We thank the reviewer for their feedback. Below, we address some of the key concerns raised.

Comparisons to GPTQ: As pointed out in our paper, the arbitrary order used by GPTQ usually leads to drop in quality, especially in extreme bit quantization. Our work tries to address this drawback of GPTQ via efficient greedy coordinate descent strategies. As pointed out by the reviewer, while OBQ also performs CD, its update rule is drastically different from ours and is very inefficient. This is because OBQ involves updating all the un-quantized coordinates in each iteration, which is very inefficient on accelerators such as GPUs, TPUs. As a result of this, the OBQ paper only managed to show experiments on ResNet models with a few million parameters. Our work addresses this drawback by providing efficient coordinate descent strategies which can scale to models with 100B parameters. Our algorithm is simple and only involves updating a single coordinate in each step.

Computational cost: We would like to first note that on a multiple GPU setting, GPTQ and the CD variant of CDQuant have comparable runtimes. For FFN1 (FFN2) quantization, CD is 5x (2x) slower than GPTQ on 8 H100 GPUs. For the single GPU setting, the gap between their runtimes is more pronounced. However, as shown in Table 22 in Appendix F.4, CDQuant, even with 1/8th of the iterations, achieves better perplexity than GPTQ. Also, in Figure 1 in Appendix F.4 (please look at the updated paper), CD’s L2 activation reconstruction error converges in roughly 1/8th of the iterations across several settings. This reduction in iterations makes the runtime of CDQuant comparable to GPTQ. Moreover, in Table 21, in Appendix F.4, we show that replacing BCD with CD for FFN2 quantization does not lead to a significant performance drop. Since quantizing FFN2 is a bottleneck for BCD, this substitution significantly speeds it up. With the above two modifications, BCD can be considerably sped up, and CD could even run faster than GPTQ. As future work, we will work on writing kernels to implement the gathers and scatters in our algorithm efficiently.

Gains on model sizes: We would like to highlight that our technique indeed shows significant gains on extreme quantization of large models (INT2 INT3 quantization). For instance, for INT2 quantization of PaLM2-Otter, we see a 10% improvement over GPTQ. Similarly, for INT2 quantization of Gemma2-27B and PaLM2–Bison, we see 3-5% gains.

Furthermore, as we showed in our paper, CDQuant acts as an excellent replacement for GPTQ in algorithms that use GPTQ as a subroutine (see Table 3). For instance, replacing GPTQ with CDQuant in QuIP, FrameQuant and AWQ showed 3-5% performance gains even on larger models such as Gemma2-27B. We would like to note that these results are highly non-trivial as (a) we are working with SOTA algorithms, and (b) providing a simple general purpose, plug-and-play approach to boost any SOTA technique that relies on GPTQ.

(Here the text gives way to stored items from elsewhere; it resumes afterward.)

-- ==== Sys2Proof/Laws/Scripts.lean ====
section
/-! SUPPORT. The probe and the counter-reset broadcast on queued answers: the events they emit, the answers they use up
and what they find. -/

namespace Sys2Proof.Machine

/-! ## Scripted scans (43_topology.md R222, R225) -/

/-- The events of a port's scan from count `k` on, answered by a script. -/
def scanEvents (c : Params) (P : Port) (script : List Bytes) (k : Nat) : List Event :=
  (List.range script.length).flatMap fun j =>
    exchangeEvents P (buildReadTx c c.cmdRdsid (k + j)) (.bytes (script.getD j []))

theorem scanEvents_cons (c : Params) (P : Port) (x : Bytes) (xs : List Bytes) (k : Nat) :
    scanEvents c P (x :: xs) k =
      exchangeEvents P (buildReadTx c c.cmdRdsid k) (.bytes x) ++ scanEvents c P xs (k + 1) := by
  simp only [scanEvents, List.length_cons, List.range_succ_eq_map, List.flatMap_cons, List.flatMap_map]
  congr 1
  apply List.flatMap_congr
  intro j _
  simp [Nat.add_assoc, Nat.add_comm 1 j]

/-- A scan makes one exchange per frame of its script. -/
theorem scanEvents_count (c : Params) (P : Port) (script : List Bytes) (k : Nat) :
    xferCount (scanEvents c P script k) = script.length := by
  induction script generalizing k with
  | nil => rfl
  | cons x xs ih => rw [scanEvents_cons, xferCount_append, ih, exchangeEvents_count, List.length_cons, Nat.add_comm]

theorem scanEvents_quiet (c : Params) (P : Port) (script : List Bytes) (k : Nat) :
    ∀ e ∈ scanEvents c P script k, e.isResponse = false := by
  intro e he
  simp only [scanEvents, exchangeEvents, List.mem_flatMap] at he
  obtain ⟨j, _, he⟩ := he
  simp at he
  rcases he with rfl | rfl | rfl <;> rfl

/-- The scan of a port from count `k` on, answered by a script whose frames pass up to `a` slots: it finds `a`, and its
counter fault is the worst of the passing frames. -/
theorem scanPort_scripted (exp : Nat → Option (BitVec 6)) (P : Port) (rest : List Answer) :
    ∀ (left : Nat) (script : List Bytes) (s : State) (a k : Nat),
      s.ctl.probe.port = P → s.ctl.probe.count = k → 1 ≤ k → left + k = s.cfg.deviceCount + 1 → k ≤ a + 1 →
      a ≤ s.cfg.deviceCount → script.length = (if a < s.cfg.deviceCount then a + 1 else a) + 1 - k →
      (∀ j < script.length, (script.getD j []).length = 4 + 8 * (k + j) ∧
        frameCrcFails s.cfg (script.getD j []) (k + j) = decide (k + j = a + 1)) →
      s.ctl.probe.av P = s.cfg.deviceCount → s.answers = script.map Answer.bytes ++ rest →
      ∃ t, scanPort exp left s = (true, t) ∧ t.trace = s.trace ++ scanEvents s.cfg P script k ∧ t.answers = rest ∧
        t.cfg = s.cfg ∧ t.host = s.host ∧ t.chain = s.chain ∧ SameButProbe s t ∧ t.ctl.probe.port = P ∧
        t.ctl.probe.av P = a ∧ (∀ Q, Q ≠ P → t.ctl.probe.av Q = s.ctl.probe.av Q) ∧
        t.ctl.probe.pf = (List.range (a + 1 - k)).foldl (fun acc j =>
          worse acc (frameStatus s.cfg (script.getD j []) P s.cfg.deviceCount (k + j) exp)) s.ctl.probe.pf ∧
        (s.cs = CsLines.idle → t.cs = CsLines.idle) := by
  intro left
  induction left with
  | zero =>
    intro script s a k hp hk h1 hl hka han hs hf hav hans
    have ha : a = s.cfg.deviceCount := by omega
    rw [if_neg (by omega)] at hs
    have : script = [] := List.length_eq_zero_iff.1 (by omega)
    subst this
    refine ⟨s, rfl, by simp [scanEvents], by simpa using hans, rfl, rfl, rfl, rfl, hp, by omega, fun _ _ => rfl, ?_, id⟩
    rw [show a + 1 - k = 0 by omega]
    rfl
  | succ left ih =>
    intro script s a k hp hk h1 hl hka han hs hf hav hans
    have hne : script ≠ [] := by
      rintro rfl
      simp at hs
      split at hs <;> omega
    obtain ⟨x, xs, rfl⟩ := List.exists_cons_of_ne_nil hne
    have hx := hf 0 (by simp)
    simp at hx
    rw [scanPort]
    simp only [hp, hk]
    rw [transceive_answered (rx := x) (rest := xs.map Answer.bytes ++ rest) (by simpa using hans) (by simp [hx.1])]
    simp only
    by_cases hka' : k = a + 1
    · have hcr : frameCrcFails s.cfg x k = true := by rw [hx.2]; simp [hka']
      have hxs : xs = [] := by
        apply List.length_eq_zero_iff.1
        simp at hs
        split at hs <;> omega
      subst hxs
      rw [if_pos hcr]
      refine ⟨_, rfl, by simp [scanEvents_cons]; simp [scanEvents], by simp, rfl, rfl, rfl, rfl, by simp [hp],
        by simp [hp, hk]; omega, ?_, ?_, ?_⟩
      · intro Q hQ
        simp [hp, hQ]
      · rw [show a + 1 - k = 0 by omega]
        simp
      · intro h
        simp [h]
    · have hcr : frameCrcFails s.cfg x k = false := by rw [hx.2]; simp [hka']
      rw [if_neg (by simp [hcr])]
      generalize hs2 : State.goOnScan _ _ = s2
      have e1 : s2.cfg = s.cfg := by rw [← hs2]; rfl
      have e2 : s2.ctl.probe = { s.ctl.probe with
          pf := worse s.ctl.probe.pf (frameStatus s.cfg x P s.cfg.deviceCount k exp)
          count := k + 1 } := by
        rw [← hs2]
        simp [hk]
      obtain ⟨t, r1, r2, r3, r4, r5, r6, r7, r8, r9, r10, r11, r12⟩ := ih xs s2 a (k + 1) (by rw [e2]; exact hp)
        (by rw [e2]) (by omega) (by rw [e1]; omega) (by omega) (by rw [e1]; omega)
        (by rw [e1]; simp at hs; split at hs <;> simp [*] <;> omega)
        (by
          rw [e1]
          intro j hj
          have := hf (j + 1) (by simpa using hj)
          simp at this
          rw [Nat.add_assoc, Nat.add_comm 1 j]
          exact this)
        (by rw [e1, e2, ← hav]; cases P <;> rfl) (by rw [← hs2]; rfl)
      refine ⟨t, r1, ?_, r3, r4.trans e1, r5.trans (by rw [← hs2]; rfl), r6.trans (by rw [← hs2]; rfl), ?_, r8, r9,
        ?_, ?_, ?_⟩
      · rw [r2, e1, scanEvents_cons, ← hs2]
        simp
      · exact SameButProbe.trans (by rw [← hs2]; rfl) r7
      · intro Q hQ
        rw [r10 Q hQ, e2]
        cases Q <;> rfl
      · rw [r11, e2, e1, show a + 1 - k = (a + 1 - (k + 1)) + 1 by omega, List.range_succ_eq_map, List.foldl_cons,
          List.foldl_map]
        simp [Nat.add_assoc, Nat.add_comm 1]
      · intro h
        apply r12
        rw [← hs2]
        simp [h]

/-- A script, read from count 1 on. -/
theorem ScanScript.fromOne {c : Params} {a : Nat} {script : List Bytes} (h : ScanScript c a script) :
    script.length = (if a < c.deviceCount then a + 1 else a) + 1 - 1 ∧
    ∀ j < script.length, (script.getD j []).length = 4 + 8 * (1 + j) ∧
      frameCrcFails c (script.getD j []) (1 + j) = decide (1 + j = a + 1) := by
  refine ⟨by rw [h.2.1]; omega, ?_⟩
  intro j hj
  have := h.2.2 j hj
  rw [Nat.add_comm 1 j]
  refine ⟨this.1, ?_⟩
  rw [this.2]
  simp

/-- A probe answered by a script for each port finds the two counts, their classification and the worst counter fault of
the passing frames (spec R225). -/
theorem runProbe_scripted (s : State) (a b : Nat) (sa sb : List Bytes) (rest : List Answer)
    (ha : ScanScript s.cfg a sa) (hb : ScanScript s.cfg b sb)
    (hans : s.answers = (sa ++ sb).map Answer.bytes ++ rest) :
    ∃ t, runProbe s = (.found (classify a b s.cfg.deviceCount) a b
        (scriptFault s.cfg .B (expected s.cfg .shared s.chain.ctr) b sb
          (scriptFault s.cfg .A (expected s.cfg .shared s.chain.ctr) a sa .success)), t) ∧
      t.trace = s.trace ++ scanEvents s.cfg .A sa 1 ++ scanEvents s.cfg .B sb 1 ∧ t.answers = rest ∧ t.cfg = s.cfg ∧
      t.host = s.host ∧ t.chain = s.chain ∧ SameButProbe s t ∧ (s.cs = CsLines.idle → t.cs = CsLines.idle) := by
  obtain ⟨ha1, ha2⟩ := ha.fromOne
  obtain ⟨hb1, hb2⟩ := hb.fromOne
  unfold runProbe
  simp only
  generalize hs0 : (s.setProbe { s.ctl.probe with pf := .success }).startScan .A = s0
  have hg0 : s0.cfg = s.cfg := by rw [← hs0]; rfl
  have hp0 : s0.ctl.probe = { port := .A, count := 1, avA := s.cfg.deviceCount, avB := s.ctl.probe.avB,
                              pf := .success } := by
    rw [← hs0]
    rfl
  obtain ⟨t, r1, r2, r3, r4, r5, r6, r7, r8, r9, r10, r11, r12⟩ :=
    scanPort_scripted (expected s.cfg .shared s.chain.ctr) .A (sb.map Answer.bytes ++ rest) s.cfg.deviceCount sa s0 a 1
      (by rw [hp0]) (by rw [hp0]) (le_refl _) (by rw [hg0]) (by omega) (by rw [hg0]; exact ha.1)
      (by rw [hg0]; exact ha1) (by rw [hg0]; exact ha2) (by rw [hp0, hg0]; rfl)
      (by rw [← hs0]; show s.answers = _; rw [hans]; simp)
  rw [r1]
  simp only
  generalize hs1 : t.startScan .B = s1
  have hg1 : s1.cfg = s.cfg := by rw [← hs1]; exact r4.trans hg0
  have hp1 : s1.ctl.probe = { port := .B, count := 1, avA := a, avB := s.cfg.deviceCount, pf := t.ctl.probe.pf } := by
    rw [← hs1]
    simp only [startScan_ctl_probe, ProbeState.setAv, r4, hg0]
    have : t.ctl.probe.avA = a := r9
    rw [this]
  obtain ⟨u, q1, q2, q3, q4, q5, q6, q7, q8, q9, q10, q11, q12⟩ :=
    scanPort_scripted (expected s.cfg .shared s.chain.ctr) .B rest s.cfg.deviceCount sb s1 b 1
      (by rw [hp1]) (by rw [hp1]) (le_refl _) (by rw [hg1]) (by omega) (by rw [hg1]; exact hb.1)
      (by rw [hg1]; exact hb1) (by rw [hg1]; exact hb2) (by rw [hp1, hg1]; rfl) (by rw [← hs1]; exact r3)
  rw [q1]
  have hA : u.ctl.probe.avA = a := by
    have := q10 .A (by simp)
    rw [hp1] at this
    exact this
  have hB : u.ctl.probe.avB = b := q9
  refine ⟨u, ?_, ?_, q3, q4.trans hg1, ?_, ?_, ?_, ?_⟩
  · simp only [hA, hB, q11, hp1, r11, hp0, hg0, hg1, scriptFault, Nat.add_sub_cancel]
    congr 2
    simp only [Nat.add_comm 1]
  · rw [q2, hg1, ← hs1]
    simp only [startScan_trace, r2, hg0]
    rw [← hs0]
    rfl
  · rw [q5, ← hs1, startScan_host, r5, ← hs0]
    rfl
  · rw [q6, ← hs1, startScan_chain, r6, ← hs0]
    rfl
  · refine SameButProbe.trans (t := s1) (SameButProbe.trans (t := t) ?_ ?_) q7
    · exact SameButProbe.trans (t := s0) (by rw [← hs0]; rfl) r7
    · rw [← hs1]
      rfl
  · intro h
    apply q12
    rw [← hs1]
    apply r12
    rw [← hs0]
    exact h

/-! ## The counter-reset broadcast on queued answers (44_transactor.md R253) -/

/-- The events of broadcasts that are all answered. -/
def broadcastEvents (c : Params) (ports : List Port) (replies : List Bytes) : List Event :=
  (List.zipWith (fun P rx => exchangeEvents P (buildCommandFrame c c.cmdRstcc) (.bytes rx)) ports replies).flatten

/-- Every port answers. -/
theorem broadcast_answered (ports : List Port) (replies : List Bytes) (rest : List Answer) (s : State)
    (hl : replies.length = ports.length) (h4 : ∀ rx ∈ replies, rx.length = 4)
    (ha : s.answers = replies.map Answer.bytes ++ rest) :
    (broadcast ports s).1 = true ∧ (broadcast ports s).2.trace = s.trace ++ broadcastEvents s.cfg ports replies ∧
      (broadcast ports s).2.answers = rest := by
  induction ports generalizing replies s with
  | nil =>
    simp at hl
    subst hl
    simp at ha
    simp [broadcast, broadcastEvents, ← ha]
  | cons P ports ih =>
    cases replies with
    | nil => simp at hl
    | cons x replies =>
      rw [broadcast, transceive_answered (rx := x) (rest := replies.map Answer.bytes ++ rest) (by simpa using ha)
        (by simp [h4 x (by simp)])]
      simp only
      generalize hs1 : ({ s with
        cs := s.cs.set P .deasserted
        answers := replies.map Answer.bytes ++ rest
        trace := s.trace ++ exchangeEvents P (buildCommandFrame s.cfg s.cfg.cmdRstcc) (.bytes x) } : State) = s1
      obtain ⟨g1, g2, g3⟩ := ih replies s1 (by simpa using hl) (fun r hr => h4 r (by simp [hr])) (by rw [← hs1])
      refine ⟨g1, ?_, g3⟩
      rw [g2, ← hs1]
      simp [broadcastEvents]

/-- The port after the answered ones fails, and nothing follows. -/
theorem broadcast_failed (ports : List Port) (replies : List Bytes) (x : Answer) (rest : List Answer) (s : State)
    (hl : replies.length < ports.length) (h4 : ∀ rx ∈ replies, rx.length = 4)
    (hx : replyOf (buildCommandFrame s.cfg s.cfg.cmdRstcc) x = none)
    (ha : s.answers = replies.map Answer.bytes ++ x :: rest) :
    (broadcast ports s).1 = false ∧
      (broadcast ports s).2.trace = s.trace ++ broadcastEvents s.cfg ports replies ++
        exchangeEvents (ports.getD replies.length .A) (buildCommandFrame s.cfg s.cfg.cmdRstcc) x ∧
      (broadcast ports s).2.answers = rest := by
  induction ports generalizing replies s with
  | nil => simp at hl
  | cons P ports ih =>
    cases replies with
    | nil =>
      rw [broadcast, transceive_queued (a := x) (rest := rest) (by simpa using ha), hx]
      simp [broadcastEvents]
    | cons y replies =>
      rw [broadcast, transceive_answered (rx := y) (rest := replies.map Answer.bytes ++ x :: rest) (by simpa using ha)
        (by simp [h4 y (by simp)])]
      simp only
      generalize hs1 : ({ s with
        cs := s.cs.set P .deasserted
        answers := replies.map Answer.bytes ++ x :: rest
        trace := s.trace ++ exchangeEvents P (buildCommandFrame s.cfg s.cfg.cmdRstcc) (.bytes y) } : State) = s1
      obtain ⟨g1, g2, g3⟩ := ih replies s1 (by simpa using hl) (fun r hr => h4 r (by simp [hr]))
        (by rw [← hs1]; exact hx) (by rw [← hs1])
      refine ⟨g1, ?_, g3⟩
      rw [g2, ← hs1]
      simp [broadcastEvents]

end Sys2Proof.Machine
end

Experiments on Llama: Unfortunately, due to certain organizational restrictions, we cannot use Llama models for research as that would violate the terms of use. To compensate for that, we run experiments with the PaLM2, Gemma-1 and Gemma-2 family of models. In Riviere et al., 2024 [1], Gemma-2 27B has been shown to have comparable performance to Llama-3 70B. Furthermore, PaLM2 family models are production quality models which are usually very hard to compress. We thus believe PaLM2, Gemma-1 and Gemma-2 to be reasonable replacements for Llama-2 and Llama-2

OWC initialization: We would like to highlight that, for a fair comparison, we used OWC initialization for both GPTQ and CDQuant. Thus, the performance gains observed in our experiments are due to the proposed coordinate descent algorithms.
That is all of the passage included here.